**DIRECTIONS FOR THIS TASK**: Below are entries. Reproduce exactly the lines between the line holding "in CROSSING that" and the line holding "def Obligations.StartsAreSafe : Prop", inclusive, and only those.

Source data:
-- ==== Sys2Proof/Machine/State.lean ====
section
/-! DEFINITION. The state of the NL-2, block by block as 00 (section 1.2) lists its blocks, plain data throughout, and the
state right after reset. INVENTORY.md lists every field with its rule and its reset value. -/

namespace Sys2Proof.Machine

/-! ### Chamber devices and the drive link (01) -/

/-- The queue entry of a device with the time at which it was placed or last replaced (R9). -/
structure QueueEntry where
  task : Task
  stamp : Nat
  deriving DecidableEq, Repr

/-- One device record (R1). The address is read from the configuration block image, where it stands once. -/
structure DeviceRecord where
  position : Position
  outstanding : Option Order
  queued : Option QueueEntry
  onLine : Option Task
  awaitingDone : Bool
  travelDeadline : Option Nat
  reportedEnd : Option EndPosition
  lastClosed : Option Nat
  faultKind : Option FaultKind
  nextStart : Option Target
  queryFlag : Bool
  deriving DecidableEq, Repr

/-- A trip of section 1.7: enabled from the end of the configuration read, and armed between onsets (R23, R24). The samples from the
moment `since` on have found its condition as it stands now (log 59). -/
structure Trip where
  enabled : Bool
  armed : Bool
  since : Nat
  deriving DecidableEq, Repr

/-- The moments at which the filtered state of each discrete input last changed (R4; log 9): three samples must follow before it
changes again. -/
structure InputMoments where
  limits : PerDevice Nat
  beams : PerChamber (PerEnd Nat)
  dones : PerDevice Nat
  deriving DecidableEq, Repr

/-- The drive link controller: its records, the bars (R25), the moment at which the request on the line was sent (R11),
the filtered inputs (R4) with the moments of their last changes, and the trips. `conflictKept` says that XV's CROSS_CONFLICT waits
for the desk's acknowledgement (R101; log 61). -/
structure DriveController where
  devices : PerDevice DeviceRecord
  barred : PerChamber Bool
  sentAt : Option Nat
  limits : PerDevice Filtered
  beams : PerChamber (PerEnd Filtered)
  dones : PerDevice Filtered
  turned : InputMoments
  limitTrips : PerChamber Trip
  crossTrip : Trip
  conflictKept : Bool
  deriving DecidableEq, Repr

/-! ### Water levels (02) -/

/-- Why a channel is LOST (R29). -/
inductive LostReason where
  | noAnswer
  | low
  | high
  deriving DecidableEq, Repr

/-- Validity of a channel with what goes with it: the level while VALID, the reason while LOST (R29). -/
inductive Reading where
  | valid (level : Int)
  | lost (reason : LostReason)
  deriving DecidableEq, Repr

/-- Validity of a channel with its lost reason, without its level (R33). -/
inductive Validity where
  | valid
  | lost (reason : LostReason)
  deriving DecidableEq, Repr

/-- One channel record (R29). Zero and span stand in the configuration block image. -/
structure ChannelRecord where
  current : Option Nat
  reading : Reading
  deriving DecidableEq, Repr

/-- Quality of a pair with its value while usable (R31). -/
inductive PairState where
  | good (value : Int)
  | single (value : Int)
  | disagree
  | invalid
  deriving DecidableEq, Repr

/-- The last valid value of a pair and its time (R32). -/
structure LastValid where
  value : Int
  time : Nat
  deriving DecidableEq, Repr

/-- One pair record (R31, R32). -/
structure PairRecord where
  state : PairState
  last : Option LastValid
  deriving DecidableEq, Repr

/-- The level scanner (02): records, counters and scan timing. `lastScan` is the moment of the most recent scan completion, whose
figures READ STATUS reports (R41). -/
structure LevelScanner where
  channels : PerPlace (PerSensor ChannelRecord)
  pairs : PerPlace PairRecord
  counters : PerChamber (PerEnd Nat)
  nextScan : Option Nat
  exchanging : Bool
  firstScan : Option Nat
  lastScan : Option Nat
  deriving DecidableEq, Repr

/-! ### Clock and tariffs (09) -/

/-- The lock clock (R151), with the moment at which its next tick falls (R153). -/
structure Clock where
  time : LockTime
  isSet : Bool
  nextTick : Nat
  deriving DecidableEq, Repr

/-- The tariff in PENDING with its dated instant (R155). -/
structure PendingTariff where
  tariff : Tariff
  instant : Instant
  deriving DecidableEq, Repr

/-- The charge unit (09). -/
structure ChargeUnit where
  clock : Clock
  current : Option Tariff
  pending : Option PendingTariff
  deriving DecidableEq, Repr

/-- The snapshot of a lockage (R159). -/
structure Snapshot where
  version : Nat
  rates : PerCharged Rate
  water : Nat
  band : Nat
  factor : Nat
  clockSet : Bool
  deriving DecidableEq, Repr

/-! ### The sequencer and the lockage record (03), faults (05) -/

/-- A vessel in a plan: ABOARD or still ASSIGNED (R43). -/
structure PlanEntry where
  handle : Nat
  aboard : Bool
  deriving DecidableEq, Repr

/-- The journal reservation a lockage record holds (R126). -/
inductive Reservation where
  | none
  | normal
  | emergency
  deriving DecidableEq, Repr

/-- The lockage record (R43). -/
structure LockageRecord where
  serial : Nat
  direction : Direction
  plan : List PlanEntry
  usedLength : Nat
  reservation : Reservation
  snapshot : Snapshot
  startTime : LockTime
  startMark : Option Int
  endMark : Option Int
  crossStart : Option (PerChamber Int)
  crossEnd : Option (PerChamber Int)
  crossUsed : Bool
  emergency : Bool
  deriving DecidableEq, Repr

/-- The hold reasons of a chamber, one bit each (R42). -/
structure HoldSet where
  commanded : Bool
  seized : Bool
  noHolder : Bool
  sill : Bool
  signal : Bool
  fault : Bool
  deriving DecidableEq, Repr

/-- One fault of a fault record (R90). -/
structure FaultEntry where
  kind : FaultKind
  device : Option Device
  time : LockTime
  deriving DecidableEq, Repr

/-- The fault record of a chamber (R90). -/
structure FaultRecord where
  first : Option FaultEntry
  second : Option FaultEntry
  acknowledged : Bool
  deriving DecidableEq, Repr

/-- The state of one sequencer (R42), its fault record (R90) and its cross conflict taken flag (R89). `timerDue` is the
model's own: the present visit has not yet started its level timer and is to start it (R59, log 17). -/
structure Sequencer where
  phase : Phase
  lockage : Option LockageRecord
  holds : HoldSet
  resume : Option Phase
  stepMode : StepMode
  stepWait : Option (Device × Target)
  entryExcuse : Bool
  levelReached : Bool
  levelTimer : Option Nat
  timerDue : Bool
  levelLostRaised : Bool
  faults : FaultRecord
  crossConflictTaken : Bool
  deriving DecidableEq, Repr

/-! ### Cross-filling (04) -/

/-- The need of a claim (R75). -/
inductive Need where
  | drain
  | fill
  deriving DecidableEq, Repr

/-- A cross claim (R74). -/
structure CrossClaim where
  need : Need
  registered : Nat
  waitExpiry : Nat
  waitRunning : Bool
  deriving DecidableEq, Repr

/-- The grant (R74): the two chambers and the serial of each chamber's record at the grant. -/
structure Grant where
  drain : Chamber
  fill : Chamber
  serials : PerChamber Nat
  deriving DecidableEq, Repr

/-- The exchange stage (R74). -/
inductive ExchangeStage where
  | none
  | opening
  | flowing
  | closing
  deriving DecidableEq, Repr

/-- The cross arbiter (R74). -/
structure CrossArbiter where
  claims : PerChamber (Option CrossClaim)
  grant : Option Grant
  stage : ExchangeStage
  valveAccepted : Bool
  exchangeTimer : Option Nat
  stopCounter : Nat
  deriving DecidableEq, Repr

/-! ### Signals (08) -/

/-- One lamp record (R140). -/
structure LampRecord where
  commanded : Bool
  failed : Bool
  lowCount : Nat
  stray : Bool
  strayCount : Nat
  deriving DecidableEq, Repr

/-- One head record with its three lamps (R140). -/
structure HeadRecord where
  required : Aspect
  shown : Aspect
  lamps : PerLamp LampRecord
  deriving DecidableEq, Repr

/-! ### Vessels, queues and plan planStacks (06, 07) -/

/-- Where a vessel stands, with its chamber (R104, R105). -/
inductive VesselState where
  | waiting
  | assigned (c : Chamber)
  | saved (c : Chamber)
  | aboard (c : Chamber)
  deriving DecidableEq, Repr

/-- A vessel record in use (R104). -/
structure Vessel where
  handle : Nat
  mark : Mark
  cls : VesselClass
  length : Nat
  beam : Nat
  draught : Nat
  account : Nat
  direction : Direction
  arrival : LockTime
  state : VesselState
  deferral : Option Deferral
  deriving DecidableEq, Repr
...
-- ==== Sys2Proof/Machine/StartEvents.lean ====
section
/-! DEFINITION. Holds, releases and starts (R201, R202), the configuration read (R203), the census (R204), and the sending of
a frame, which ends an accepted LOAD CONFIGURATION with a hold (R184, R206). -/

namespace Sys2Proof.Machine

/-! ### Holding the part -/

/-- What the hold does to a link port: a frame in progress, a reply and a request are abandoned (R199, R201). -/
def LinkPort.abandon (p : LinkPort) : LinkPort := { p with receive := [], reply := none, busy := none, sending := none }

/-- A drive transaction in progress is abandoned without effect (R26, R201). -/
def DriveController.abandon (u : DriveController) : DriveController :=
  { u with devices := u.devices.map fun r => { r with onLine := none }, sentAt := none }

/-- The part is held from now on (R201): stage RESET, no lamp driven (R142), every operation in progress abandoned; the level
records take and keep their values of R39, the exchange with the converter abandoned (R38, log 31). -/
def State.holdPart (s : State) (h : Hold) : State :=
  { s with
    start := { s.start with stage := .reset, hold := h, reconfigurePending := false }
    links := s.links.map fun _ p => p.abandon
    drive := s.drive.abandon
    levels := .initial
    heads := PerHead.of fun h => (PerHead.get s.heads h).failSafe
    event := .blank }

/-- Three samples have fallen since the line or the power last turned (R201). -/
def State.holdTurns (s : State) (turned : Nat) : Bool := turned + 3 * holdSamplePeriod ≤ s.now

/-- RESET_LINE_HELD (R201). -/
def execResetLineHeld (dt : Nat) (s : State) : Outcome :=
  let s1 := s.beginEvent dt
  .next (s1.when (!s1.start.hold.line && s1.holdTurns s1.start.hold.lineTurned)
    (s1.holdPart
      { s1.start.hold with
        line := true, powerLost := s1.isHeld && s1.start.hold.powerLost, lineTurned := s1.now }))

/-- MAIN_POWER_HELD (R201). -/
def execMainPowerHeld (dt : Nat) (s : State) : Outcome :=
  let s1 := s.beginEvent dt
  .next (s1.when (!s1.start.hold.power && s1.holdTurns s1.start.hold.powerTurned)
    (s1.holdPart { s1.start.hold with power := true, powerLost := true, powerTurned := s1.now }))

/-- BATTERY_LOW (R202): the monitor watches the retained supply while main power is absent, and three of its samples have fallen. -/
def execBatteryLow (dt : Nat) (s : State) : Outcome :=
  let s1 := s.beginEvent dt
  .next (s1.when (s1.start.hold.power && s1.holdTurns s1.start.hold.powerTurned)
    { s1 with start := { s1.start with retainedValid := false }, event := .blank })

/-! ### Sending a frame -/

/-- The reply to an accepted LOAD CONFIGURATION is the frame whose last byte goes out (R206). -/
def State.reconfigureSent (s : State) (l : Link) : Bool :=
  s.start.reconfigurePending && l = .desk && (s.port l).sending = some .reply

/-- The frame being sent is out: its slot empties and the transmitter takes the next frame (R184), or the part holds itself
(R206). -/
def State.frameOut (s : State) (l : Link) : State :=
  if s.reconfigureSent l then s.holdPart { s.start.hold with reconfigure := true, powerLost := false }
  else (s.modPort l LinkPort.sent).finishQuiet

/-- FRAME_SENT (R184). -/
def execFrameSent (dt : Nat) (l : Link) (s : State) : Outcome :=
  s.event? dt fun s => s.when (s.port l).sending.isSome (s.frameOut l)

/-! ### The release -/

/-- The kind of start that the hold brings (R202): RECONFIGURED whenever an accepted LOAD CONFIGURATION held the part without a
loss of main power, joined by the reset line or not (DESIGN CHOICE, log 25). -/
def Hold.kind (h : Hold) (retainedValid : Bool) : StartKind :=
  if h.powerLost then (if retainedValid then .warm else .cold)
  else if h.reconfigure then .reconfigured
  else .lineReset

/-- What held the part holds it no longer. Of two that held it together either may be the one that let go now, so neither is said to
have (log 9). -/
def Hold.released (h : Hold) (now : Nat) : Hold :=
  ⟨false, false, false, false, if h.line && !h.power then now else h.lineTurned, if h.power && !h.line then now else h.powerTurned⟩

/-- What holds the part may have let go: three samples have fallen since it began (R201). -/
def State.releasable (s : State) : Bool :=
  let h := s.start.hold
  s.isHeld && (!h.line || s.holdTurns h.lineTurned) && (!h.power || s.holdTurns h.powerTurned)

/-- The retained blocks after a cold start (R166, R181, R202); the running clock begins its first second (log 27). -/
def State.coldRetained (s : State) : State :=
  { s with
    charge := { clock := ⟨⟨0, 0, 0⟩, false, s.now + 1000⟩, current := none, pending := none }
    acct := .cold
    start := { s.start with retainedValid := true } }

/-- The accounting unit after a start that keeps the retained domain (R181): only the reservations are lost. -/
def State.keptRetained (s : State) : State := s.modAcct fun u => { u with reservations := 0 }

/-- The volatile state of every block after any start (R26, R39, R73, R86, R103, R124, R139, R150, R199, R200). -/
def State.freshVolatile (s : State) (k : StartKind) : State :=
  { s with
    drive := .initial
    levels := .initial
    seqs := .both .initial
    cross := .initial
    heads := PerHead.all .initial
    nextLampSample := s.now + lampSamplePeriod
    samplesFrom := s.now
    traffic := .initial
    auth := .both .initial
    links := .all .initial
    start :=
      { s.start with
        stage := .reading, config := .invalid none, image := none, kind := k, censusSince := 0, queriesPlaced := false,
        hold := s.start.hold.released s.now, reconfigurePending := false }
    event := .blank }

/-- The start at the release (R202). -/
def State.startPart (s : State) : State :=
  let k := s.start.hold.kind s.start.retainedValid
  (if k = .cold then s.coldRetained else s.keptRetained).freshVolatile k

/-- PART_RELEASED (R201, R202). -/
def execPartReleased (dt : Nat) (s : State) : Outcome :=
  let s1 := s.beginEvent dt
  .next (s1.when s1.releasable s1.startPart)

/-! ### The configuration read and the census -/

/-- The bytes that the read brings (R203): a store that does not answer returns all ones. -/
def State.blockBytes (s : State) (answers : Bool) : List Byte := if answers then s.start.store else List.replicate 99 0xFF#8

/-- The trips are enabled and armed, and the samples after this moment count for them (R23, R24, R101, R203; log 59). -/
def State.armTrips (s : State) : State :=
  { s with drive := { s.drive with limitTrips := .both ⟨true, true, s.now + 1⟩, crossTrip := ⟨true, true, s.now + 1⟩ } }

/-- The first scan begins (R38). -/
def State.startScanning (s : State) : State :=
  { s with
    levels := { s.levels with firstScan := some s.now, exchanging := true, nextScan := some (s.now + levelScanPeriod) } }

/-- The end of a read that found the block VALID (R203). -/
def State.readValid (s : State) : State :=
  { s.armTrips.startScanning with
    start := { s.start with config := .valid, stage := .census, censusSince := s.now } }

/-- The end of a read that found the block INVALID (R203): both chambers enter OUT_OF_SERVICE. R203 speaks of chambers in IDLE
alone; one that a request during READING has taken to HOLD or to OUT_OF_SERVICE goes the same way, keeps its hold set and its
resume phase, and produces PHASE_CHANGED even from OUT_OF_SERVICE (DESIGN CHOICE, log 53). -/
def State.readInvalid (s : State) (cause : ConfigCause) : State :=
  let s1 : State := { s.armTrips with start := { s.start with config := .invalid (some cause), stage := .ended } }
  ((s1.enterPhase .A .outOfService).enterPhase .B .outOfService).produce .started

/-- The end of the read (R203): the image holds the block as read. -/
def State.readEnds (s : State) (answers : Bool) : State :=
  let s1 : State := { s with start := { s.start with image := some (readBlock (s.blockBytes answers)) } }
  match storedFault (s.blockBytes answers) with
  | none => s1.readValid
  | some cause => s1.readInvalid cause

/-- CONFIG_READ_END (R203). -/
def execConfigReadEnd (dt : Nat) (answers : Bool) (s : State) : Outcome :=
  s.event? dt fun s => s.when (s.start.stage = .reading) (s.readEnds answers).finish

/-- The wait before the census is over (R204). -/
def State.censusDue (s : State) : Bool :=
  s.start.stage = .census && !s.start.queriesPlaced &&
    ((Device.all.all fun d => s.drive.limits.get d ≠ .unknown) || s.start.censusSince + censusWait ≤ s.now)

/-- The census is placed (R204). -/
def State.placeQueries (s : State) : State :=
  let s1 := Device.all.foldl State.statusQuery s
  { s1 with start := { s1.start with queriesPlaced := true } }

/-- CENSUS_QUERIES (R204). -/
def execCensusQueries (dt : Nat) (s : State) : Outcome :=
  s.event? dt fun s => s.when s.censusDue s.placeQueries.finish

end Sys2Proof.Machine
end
* * *
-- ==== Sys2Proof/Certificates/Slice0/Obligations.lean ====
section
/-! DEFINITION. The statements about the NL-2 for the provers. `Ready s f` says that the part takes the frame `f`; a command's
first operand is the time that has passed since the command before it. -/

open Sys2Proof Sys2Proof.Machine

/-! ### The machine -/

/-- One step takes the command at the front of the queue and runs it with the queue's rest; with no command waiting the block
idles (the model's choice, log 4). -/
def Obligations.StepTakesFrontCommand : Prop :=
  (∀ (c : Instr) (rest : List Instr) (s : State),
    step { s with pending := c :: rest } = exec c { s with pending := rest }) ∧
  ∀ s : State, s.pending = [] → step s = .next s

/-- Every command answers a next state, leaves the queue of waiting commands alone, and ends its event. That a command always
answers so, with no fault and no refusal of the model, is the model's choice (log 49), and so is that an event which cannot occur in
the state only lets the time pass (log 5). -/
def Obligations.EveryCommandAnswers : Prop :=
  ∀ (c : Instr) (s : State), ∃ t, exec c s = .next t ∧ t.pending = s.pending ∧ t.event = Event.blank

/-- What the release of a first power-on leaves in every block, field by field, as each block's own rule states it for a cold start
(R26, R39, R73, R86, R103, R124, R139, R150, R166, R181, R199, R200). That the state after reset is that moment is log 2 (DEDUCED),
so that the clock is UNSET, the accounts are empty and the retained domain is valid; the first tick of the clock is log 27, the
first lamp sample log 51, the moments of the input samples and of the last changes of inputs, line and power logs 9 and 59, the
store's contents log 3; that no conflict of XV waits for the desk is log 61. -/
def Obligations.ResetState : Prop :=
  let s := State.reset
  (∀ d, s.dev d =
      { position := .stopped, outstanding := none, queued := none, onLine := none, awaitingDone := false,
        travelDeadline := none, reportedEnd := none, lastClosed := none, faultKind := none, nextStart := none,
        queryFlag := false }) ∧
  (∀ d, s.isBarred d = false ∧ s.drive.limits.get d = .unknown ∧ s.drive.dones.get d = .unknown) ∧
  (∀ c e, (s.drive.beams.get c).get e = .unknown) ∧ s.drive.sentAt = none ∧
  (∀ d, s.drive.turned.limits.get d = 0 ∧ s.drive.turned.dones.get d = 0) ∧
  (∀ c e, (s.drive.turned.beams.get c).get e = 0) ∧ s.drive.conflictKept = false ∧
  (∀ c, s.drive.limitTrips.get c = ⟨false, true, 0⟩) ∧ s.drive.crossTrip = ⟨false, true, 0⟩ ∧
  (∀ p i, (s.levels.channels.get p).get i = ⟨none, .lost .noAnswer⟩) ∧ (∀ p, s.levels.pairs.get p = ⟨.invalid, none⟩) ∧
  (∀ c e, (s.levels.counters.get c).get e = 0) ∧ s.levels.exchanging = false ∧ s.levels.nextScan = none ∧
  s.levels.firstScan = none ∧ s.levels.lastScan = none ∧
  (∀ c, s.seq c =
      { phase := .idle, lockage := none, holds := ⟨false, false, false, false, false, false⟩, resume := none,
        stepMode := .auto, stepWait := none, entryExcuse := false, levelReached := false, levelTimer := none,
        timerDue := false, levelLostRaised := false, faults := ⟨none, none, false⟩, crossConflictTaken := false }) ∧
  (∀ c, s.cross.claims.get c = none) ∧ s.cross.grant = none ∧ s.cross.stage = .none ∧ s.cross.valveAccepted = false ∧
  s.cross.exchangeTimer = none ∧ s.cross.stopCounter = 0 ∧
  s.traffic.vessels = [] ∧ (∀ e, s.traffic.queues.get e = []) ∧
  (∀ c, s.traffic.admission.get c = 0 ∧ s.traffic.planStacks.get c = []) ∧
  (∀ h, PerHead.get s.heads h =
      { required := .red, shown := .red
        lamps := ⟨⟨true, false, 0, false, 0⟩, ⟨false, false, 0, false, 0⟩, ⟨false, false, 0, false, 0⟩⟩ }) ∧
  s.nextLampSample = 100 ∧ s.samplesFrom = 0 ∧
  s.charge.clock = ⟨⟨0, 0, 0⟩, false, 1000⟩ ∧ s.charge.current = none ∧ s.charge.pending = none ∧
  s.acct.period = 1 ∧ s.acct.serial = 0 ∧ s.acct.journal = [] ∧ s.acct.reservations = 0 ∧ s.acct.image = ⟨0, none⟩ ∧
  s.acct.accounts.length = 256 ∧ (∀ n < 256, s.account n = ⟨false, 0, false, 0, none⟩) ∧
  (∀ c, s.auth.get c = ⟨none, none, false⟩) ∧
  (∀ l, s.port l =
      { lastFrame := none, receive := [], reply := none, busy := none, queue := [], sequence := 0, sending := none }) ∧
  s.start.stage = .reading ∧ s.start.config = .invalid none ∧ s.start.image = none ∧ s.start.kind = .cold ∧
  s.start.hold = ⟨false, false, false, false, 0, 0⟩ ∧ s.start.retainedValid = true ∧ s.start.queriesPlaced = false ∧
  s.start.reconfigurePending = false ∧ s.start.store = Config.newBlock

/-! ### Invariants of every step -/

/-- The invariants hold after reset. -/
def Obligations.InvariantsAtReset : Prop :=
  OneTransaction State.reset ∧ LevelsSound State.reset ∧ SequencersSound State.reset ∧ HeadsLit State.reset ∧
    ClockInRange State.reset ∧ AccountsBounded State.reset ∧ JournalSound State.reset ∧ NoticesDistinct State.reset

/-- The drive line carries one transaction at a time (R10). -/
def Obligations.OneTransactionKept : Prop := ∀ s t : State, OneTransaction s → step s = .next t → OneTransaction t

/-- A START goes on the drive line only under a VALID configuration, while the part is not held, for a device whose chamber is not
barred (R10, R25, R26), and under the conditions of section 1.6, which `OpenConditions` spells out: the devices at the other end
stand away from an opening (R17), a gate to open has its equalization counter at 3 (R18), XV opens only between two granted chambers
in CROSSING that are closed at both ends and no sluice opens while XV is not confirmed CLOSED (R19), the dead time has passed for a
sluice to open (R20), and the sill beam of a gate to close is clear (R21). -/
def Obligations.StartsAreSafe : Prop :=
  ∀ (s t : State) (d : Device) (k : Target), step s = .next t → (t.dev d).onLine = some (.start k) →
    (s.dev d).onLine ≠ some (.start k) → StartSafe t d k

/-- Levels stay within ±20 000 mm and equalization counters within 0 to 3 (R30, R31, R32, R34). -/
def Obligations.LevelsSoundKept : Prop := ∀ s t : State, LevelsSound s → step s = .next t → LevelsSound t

**TASK RESPONSE**:
in CROSSING that are closed at both ends and no sluice opens while XV is not confirmed CLOSED (R19), the dead time has passed for a
sluice to open (R20), and the sill beam of a gate to close is clear (R21). -/
def Obligations.StartsAreSafe : Prop :=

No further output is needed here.